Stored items
*** Block opens ***

-- ==== Sys2Proof/Machine/Cameras.lean ====
section
/-! DEFINITION. Camera intake: frame sets (R17, R108 to R110), the sensor-path guard (R297 to R300), camera admission
(R391 to R395) and the reflector's tap (R291). -/

namespace Sys2Proof.Machine

open Sys2Proof

def camGet (s : State) (p : Fin 4) : CamPort := s.motion.cams.get p

def camSet (s : State) (p : Fin 4) (c : CamPort) : State :=
  { s with motion := { s.motion with cams := s.motion.cams.set p c } }

def camMod (s : State) (p : Fin 4) (f : CamPort → CamPort) : State := camSet s p (f (camGet s p))

def camCfg (s : State) (p : Fin 4) : Option CamCfg := s.sluice.recipe.bind fun r => r.cameras.find? fun c => c.port == p

/-- Cameras that take part in frame sets: admitted, not suspect, on a device that fuses its own world (R108, R386). -/
def takesPart (s : State) (p : Fin 4) : Bool := (camGet s p).state == 3 && !isReceiver s

/-! ## The reflector's bitmap (R291) -/

def cellKey (c : Nat × Nat × Nat) : Nat := c.1 + 512 * (c.2.1 + 512 * c.2.2)

/-- A cell and its 26 neighbours inside the 512 × 512 × 256 grid. -/
def dilate (c : Nat × Nat × Nat) : List (Nat × Nat × Nat) :=
  ([0, 1, 2].flatMap fun dx => [0, 1, 2].flatMap fun dy => [0, 1, 2].map fun dz =>
    (c.1 + dx, c.2.1 + dy, c.2.2 + dz)).filterMap fun (x, y, z) =>
      if 1 ≤ x ∧ x ≤ 512 ∧ 1 ≤ y ∧ y ≤ 512 ∧ 1 ≤ z ∧ z ≤ 256 then some (x - 1, y - 1, z - 1) else none

/-- The newest frame of the conveyor encoder at an instant (R403). -/
def encoderFrame (s : State) (r : Recipe) (ns : Nat) : Option JointFrame :=
  ((nodesIn s r fun c => c.kind == .encoder).filterMap fun n => frameAt n.2 ns).head?

/-- The conveyor encoder's position and speed at an instant (R136), 0 without a frame. -/
def encoderAt (s : State) (r : Recipe) (ns : Nat) : Int × Int :=
  (((encoderFrame s r ns).bind fun f => f.axes.head?).map fun a => (a.1, a.2.1)).getD (0, 0)

/-- Whether an encoder value newer than 10 ms exists at an instant (R405). -/
def encoderFresh (s : State) (r : Recipe) (ns : Nat) : Bool :=
  (encoderFrame s r ns).any fun f => ns < f.timeNs + 10000000

/-- The 8 mm cell of a point in the world volume. -/
def tapCell (r : Recipe) (p : Vec3) : Option (Nat × Nat × Nat) :=
  let q := Vec3.sub p (volumeOf r).1
  let i := fun (v : Rat) => (v / 8).floor.toNat
  if inVolume r p then some (i q.x, i q.y, i q.z) else none

/-- A point in an inflated capsule of a robot model. -/
def inCapsules (s : State) (r : Recipe) (ns : Nat) (p : Vec3) : Bool :=
  r.robots.any fun m =>
    let q := jointsAt s r m.1 m.2 ns
    (List.range m.2.capsules.length).any fun k =>
      let e := Config.capsuleEnds r.bodyDigest m.1 k q
      let rad := (nth (ownCapsules m.2) k default).radius + r.selfFilter
      decide (segDistSq p e.1 e.2 ≤ rad * rad)

/-- A depth point that the reflector accepts. -/
def tapAccepts (s : State) (r : Recipe) (c : CamCfg) (ns : Nat) (x : Pixel) : Bool :=
  x.depth != 0 && r.depthMin ≤ x.depth && x.depth ≤ r.depthMax && !inCapsules s r ns (backProject c x)

/-- The cells whose centre the pixel's ray passes at least 24 mm short of its end point: the pixel is the one onto which the
centre projects (DEDUCED, log 92). -/
def tapClears (r : Recipe) (c : CamCfg) (x : Pixel) : List (Nat × Nat × Nat) :=
  let e := backProject c x
  let len := Vec3.normSq (camRay c x.index)
  let short := fun (z : Rat) => z ≤ x.depth && 576 ≤ (x.depth - z) * (x.depth - z) * len
  let between := fun (a b : Rat) => gridRange 8 (min a b) (max a b)
  let lo := Vec3.sub c.trans (volumeOf r).1
  let hi := Vec3.sub e (volumeOf r).1
  ((between lo.x hi.x).flatMap fun i => (between lo.y hi.y).flatMap fun j => (between lo.z hi.z).map fun k =>
    (⟨8 * i + 4, 8 * j + 4, 8 * k + 4⟩ : Vec3)).filterMap fun v =>
      let p := Vec3.add (volumeOf r).1 v
      if projectTo c p == some x.index && short (axisDepth c p) then tapCell r p else none

/-- The conveyor bitmap after a frame: rays clear cells, then points mark theirs and the 26 neighbours with the encoder
position and the time at capture. A cell holds one stamp, the newest. -/
def beltAfter (old : List BeltCell) (cleared marked : List Nat) (pos : Int) (ns : Nat) : List BeltCell :=
  (old.filter fun b => !cleared.contains b.key && !marked.contains b.key) ++ marked.dedup.map fun k => ⟨k, pos, ns⟩

/-- One frame's raw depth reaches the bitmaps: accepted rays clear cells, then accepted points mark theirs; points in the
conveyor region go to the conveyor bitmap. -/
def applyTap (s : State) (c : CamCfg) (ns : Nat) (xs : List Pixel) : State :=
  match s.sluice.recipe with
  | none => s
  | some r =>
    let ok := xs.filter (tapAccepts s r c ns)
    let onBelt := fun (x : Pixel) => r.conveyor.any fun b => inBox b (backProject c x)
    let cells := fun (l : List Pixel) => l.filterMap fun x => tapCell r (backProject c x)
    let past := (ok.flatMap (tapClears r c)).map cellKey
    let clear := past.foldl (fun (m : SMap Bool) k => m.put k false) s.safety.bitmap
    let mark := ((cells (ok.filter fun x => !onBelt x)).flatMap dilate).foldl
      (fun (m : SMap Bool) c => m.put (cellKey c) true) clear
    let pos := (encoderAt s r ns).1
    { s with safety := { s.safety with
        bitmap := mark, belt := beltAfter s.safety.belt past (((cells (ok.filter onBelt)).flatMap dilate).map cellKey) pos ns } }

def tapFrame (s : State) (f : SetFrame) : State :=
  match camCfg s f.port with
  | some c => applyTap s c f.sofNs f.pixels
  | none => s

/-! ## Frame sets -/

/-- A complete set waits for fusion; a fourth one discards the oldest (R17). -/
def pushSet (s : State) (f : FrameSet) : State :=
  let w := s.world.waiting ++ [f]
  if w.length ≤ 3 then { s with world := { s.world with waiting := w } }
  else raise { s with world := { s.world with waiting := w.drop 1 } } .intakeOverrun []

/-- The open set closes: a set with no frame is dropped; frames still in reception are late (R108, R109). -/
def closeSet (s : State) : State :=
  match s.world.openSet with
  | none => s
  | some o =>
    let s1 := { s with
      world := { s.world with openSet := none }
      motion := { s.motion with cams := s.motion.cams.map fun c =>
        if c.inSet then { c with inSet := false, late := true } else c } }
    if o.got.isEmpty then s1
    else settleAll (pushSet (o.got.foldl tapFrame s1) ⟨o.teNs, o.got⟩)

/-- Closes the open set once every camera still taking part has delivered its frame. -/
def settleSet (s : State) : State :=
  match s.world.openSet with
  | some o => if o.ports.all fun p => o.got.any fun f => f.port == p then closeSet s else s
  | none => s

/-- A camera stops taking part at once (R395). -/
def leaveSets (s : State) (p : Fin 4) : State :=
  match s.world.openSet with
  | some o =>
    settleSet { camMod s p fun c => { c with inSet := false } with
      world := { s.world with openSet := some { o with
        ports := o.ports.filter (· != p), got := o.got.filter fun f => f.port != p } } }
  | none => s

/-- A suspect camera's frames that no run has fused yet feed nothing (R300); a set without a frame left is dropped. -/
def dropFrames (s : State) (p : Fin 4) : State :=
  let rest := fun (x : FrameSet) => { x with frames := x.frames.filter fun f => f.port != p }
  { s with world := { s.world with waiting := (s.world.waiting.map rest).filter fun x => !x.frames.isEmpty } }

/-! ## Verdicts on frames (R300) -/

/-- Consecutive failing frames, newest first. -/
def leadingFails : List SeenFrame → Nat
  | ⟨_, _, some false, _⟩ :: t => leadingFails t + 1
  | _ => 0

/-- Two neighbouring frames with the given verdict, of which at least one has just been made: it completes the pair. -/
def twoRunning (v : Bool) : List SeenFrame → Bool
  | x :: y :: t => (x.verdict == some v && y.verdict == some v && (x.made || y.made)) || twoRunning v (y :: t)
  | _ => false

/-- After a verdict: two consecutive failures make an admitted camera suspect, two consecutive passes restore a
suspect one. -/
def judge (s : State) (p : Fin 4) : State :=
  let c0 := camGet s p
  let c := { c0 with failRun := min 2 (leadingFails c0.hist), hist := c0.hist.map fun e => { e with made := false } }
  if c.state == 3 && twoRunning false c0.hist then
    dropFrames (leaveSets (raise (camSet s p { c with state := 4 }) .camSuspect []) p) p
  else if c.state == 4 && twoRunning true c0.hist then
    raise (camSet s p { c with state := 3 }) .camRestored []
  else camSet s p c

/-- A frame enters the history with its verdict, or without one while its probe comparison may follow. -/
def note (c : CamPort) (ctr : W32) (patchErr : List (Nat × Nat)) (verdict : Option Bool) : CamPort :=
  { c with hist := (⟨ctr, patchErr, verdict, verdict.isSome⟩ :: c.hist).take 8 }

/-- A frame that has no verdict yet takes one. -/
def SeenFrame.decide (e : SeenFrame) (ok : Bool) : SeenFrame :=
  if e.verdict.isNone then { e with verdict := some ok, made := true } else e

/-- A probe verdict on frame `ctr`; older frames that no run compared are judged by R298 alone. -/
def probeVerdict : List SeenFrame → W32 → Bool → List SeenFrame
  | [], _, _ => []
  | f :: t, ctr, ok =>
    if f.counter = ctr then
      (if f.verdict == some false then f else { f with verdict := some ok, made := true }) :: t.map (·.decide true)
    else f :: probeVerdict t ctr ok

/-! ## A frame -/

/-- R298: the pattern matches and the counter is the reference plus the start-of-frames since. -/
def patternOk (c : CamPort) (f : FrameObs) : Bool :=
  match f.embedded with
  | none => false
  | some (pat, ctr) =>
    pat == c.pattern && (match c.refCtr with | none => true | some r => ctr == r + BitVec.ofNat 32 c.sofs)

/-- The reference counter after a frame. -/
def takeRef (c : CamPort) (f : FrameObs) : CamPort :=
  match f.embedded with
  | some (_, ctr) => { c with refCtr := some ctr, sofs := 0 }
  | none => c

def frameCtr (c : CamPort) (f : FrameObs) : W32 :=
  match f.embedded with
  | some (_, ctr) => ctr
  | none => (c.refCtr.getD 0) + BitVec.ofNat 32 c.sofs

/-- What a frame brought under a virtual channel and data type, paired by the CSI-2 frame number (R391). -/
def partsOf (f : FrameObs) (vc : Nat) (t : CsiType) : List CsiPart :=
  f.parts.filter fun x => x.vc == vc && x.type == t && x.frame == f.frame

def CsiType.ofImage : ImageKind → CsiType
  | .raw8 => .raw8 | .raw12 => .raw12 | .yuv422 => .yuv422

/-- The port's depth stream has sent packets. -/
def hasDepth (c : CamCfg) (f : FrameObs) : Bool := !(partsOf f c.depthVc .raw16).isEmpty

/-- The frame as the recipe's assignments let it in: an embedded-data line counts if it came intact on the depth stream's channel, and an
image if one is assigned; packets of any other channel or type are ignored (R297, R298, R391). -/
def assigned (c : CamCfg) (f : FrameObs) : FrameObs :=
  let line := partsOf f c.depthVc .embedded
  { f with
    embedded := if !line.isEmpty && line.all (·.ok) then f.embedded else none
    image := if c.image.any fun k => !(partsOf f k.2 (CsiType.ofImage k.1)).isEmpty then f.image else [] }

/-- Every packet of the depth frame and of an assigned confidence image passed, and that image is there (R392). -/
def frameWhole (c : CamCfg) (f : FrameObs) : Bool :=
  (partsOf f c.depthVc .raw16).all (·.ok) && (partsOf f c.depthVc .embedded).all (·.ok)
    && c.conf.all fun v => !(partsOf f v .raw8).isEmpty && (partsOf f v .raw8).all (·.ok)

/-- A frame as its set holds it. -/
def setFrame (s : State) (p : Fin 4) (ctr : W32) (f : FrameObs) : SetFrame :=
  ⟨p, ctr, (camGet s p).sofNs, f.pixels, f.patchErr, f.image⟩

/-- An accepted frame of an admitted camera: it is counted into the open set, or it is late; its raw depth goes to
receivers (R387). -/
def joinFrame (s : State) (p : Fin 4) (ctr : W32) (f : FrameObs) : State :=
  let c := camGet s p
  let s1 := if takesPart s p then { s with klink := s.klink.send (.raw p ctr) } else s
  let s2 := camMod s1 p fun c => { c with inSet := false, late := false }
  if c.late then raise s2 .intakeLate []
  else if s.pwr.pstate == .doze then (if takesPart s p then tapFrame s2 (setFrame s p ctr f) else s2)
  else match s2.world.openSet with
    | some o =>
      if c.inSet then
        settleSet { s2 with world := { s2.world with openSet := some { o with
          got := o.got ++ [setFrame s p ctr f] } } }
      else s2
    | none => s2

/-- A complete frame of a port in states 2 to 4; `whole` says that none of its packets is bad or missing. -/
def frameIn (s : State) (p : Fin 4) (whole : Bool) (f : FrameObs) : State :=
  let c := camGet s p
  let ctr := frameCtr c f
  if !whole || c.early then
    raise (camSet s p { takeRef c f with inSet := false, late := false }) .camFrameBad []
  else if !patternOk c f then
    let c1 := note { takeRef c f with inSet := false, late := false, patFail := true, passRun := 0 } ctr f.patchErr (some false)
    judge (raise (camSet s p c1) .camPatternFail []) p
  else
    let c1 := { takeRef c f with patFail := false, accepted := some c.sofNs }
    if c.state == 2 then
      let c2 := { note c1 ctr f.patchErr (some true) with failRun := 0 }
      if 1 ≤ c.passRun then raise (camSet s p { c2 with state := 3, passRun := 0 }) .camAdmitted []
      else camSet s p { c2 with passRun := c.passRun + 1 }
    else
      let s1 := judge (camSet s p (note c1 ctr f.patchErr none)) p
      if c.state == 3 then joinFrame s1 p ctr f else camMod s1 p fun c => { c with inSet := false, late := false }

/-- The frame whose patch a fusion run compares (R299, R300): the port's frame of the set, or a suspect camera's newest
unjudged frame. -/
def probedFrame (s : State) (set : FrameSet) (p : Fin 4) : Option (W32 × List (Nat × Nat)) :=
  match set.frames.find? fun f => f.port == p with
  | some f => some (f.counter, f.patchErr)
  | none =>
    if (camGet s p).state == 4 then
      ((camGet s p).hist.find? fun e => e.verdict.isNone).map fun e => (e.counter, e.patchErr)
    else none

/-- The job that is fusing a frame set. -/
def fusingJob (s : State) : Option Job := s.jobs.find? fun j => j.fusing.isSome

/-! ## Meanings -/

/-- `START_OF_FRAME` (R108, R298, R392). DESIGN CHOICE (log 148): where `SET_TIMEOUT` is below `SYNC_TOL`, one that comes after the set
has closed opens a new set, though it lies within `SYNC_TOL` of the closed one. -/
def execStartOfFrame (p : Fin 4) (timeNs : Nat) (s : State) : Out :=
  live s fun s =>
    let c := camGet s p
    if c.state < 2 then s
    else
      let tol := 1000 * ((s.sluice.recipe.map (·.syncTolUs)).getD 0)
      let c1 := { c with sofs := c.sofs + 1, lastSof := s.pwr.ticks, sofNs := timeNs, late := false, inSet := false
                         early := c.accepted.any fun t => timeNs < t + 16000000 }
      if takesPart s p && s.pwr.pstate != .doze then
        match s.world.openSet with
        | none =>
          let ports := (List.finRange 4).filter (takesPart s)
          { camSet s p { c1 with inSet := true } with
            world := { s.world with openSet := some ⟨timeNs, s.pwr.ticks, ports, [p], []⟩ } }
        | some o =>
          if timeNs ≤ o.teNs + tol && o.teNs ≤ timeNs + tol && o.ports.contains p && !o.joined.contains p then
            { camSet s p { c1 with inSet := true } with
              world := { s.world with openSet := some { o with joined := o.joined ++ [p] } } }
          else camSet s p c1
      else camSet s p c1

*** Block closes ***

## TASK GOAL
Set down, exactly as they appear above, all lines from the one that has "((nodesIn s r" down to the one that has "world volume. -/", including those two and no others.

## SOLUTION FOR THIS PROBLEM
  ((nodesIn s r fun c => c.kind == .encoder).filterMap fun n => frameAt n.2 ns).head?

/-- The conveyor encoder's position and speed at an instant (R136), 0 without a frame. -/
def encoderAt (s : State) (r : Recipe) (ns : Nat) : Int × Int :=
  (((encoderFrame s r ns).bind fun f => f.axes.head?).map fun a => (a.1, a.2.1)).getD (0, 0)

/-- Whether an encoder value newer than 10 ms exists at an instant (R405). -/
def encoderFresh (s : State) (r : Recipe) (ns : Nat) : Bool :=
  (encoderFrame s r ns).any fun f => ns < f.timeNs + 10000000

/-- The 8 mm cell of a point in the world volume. -/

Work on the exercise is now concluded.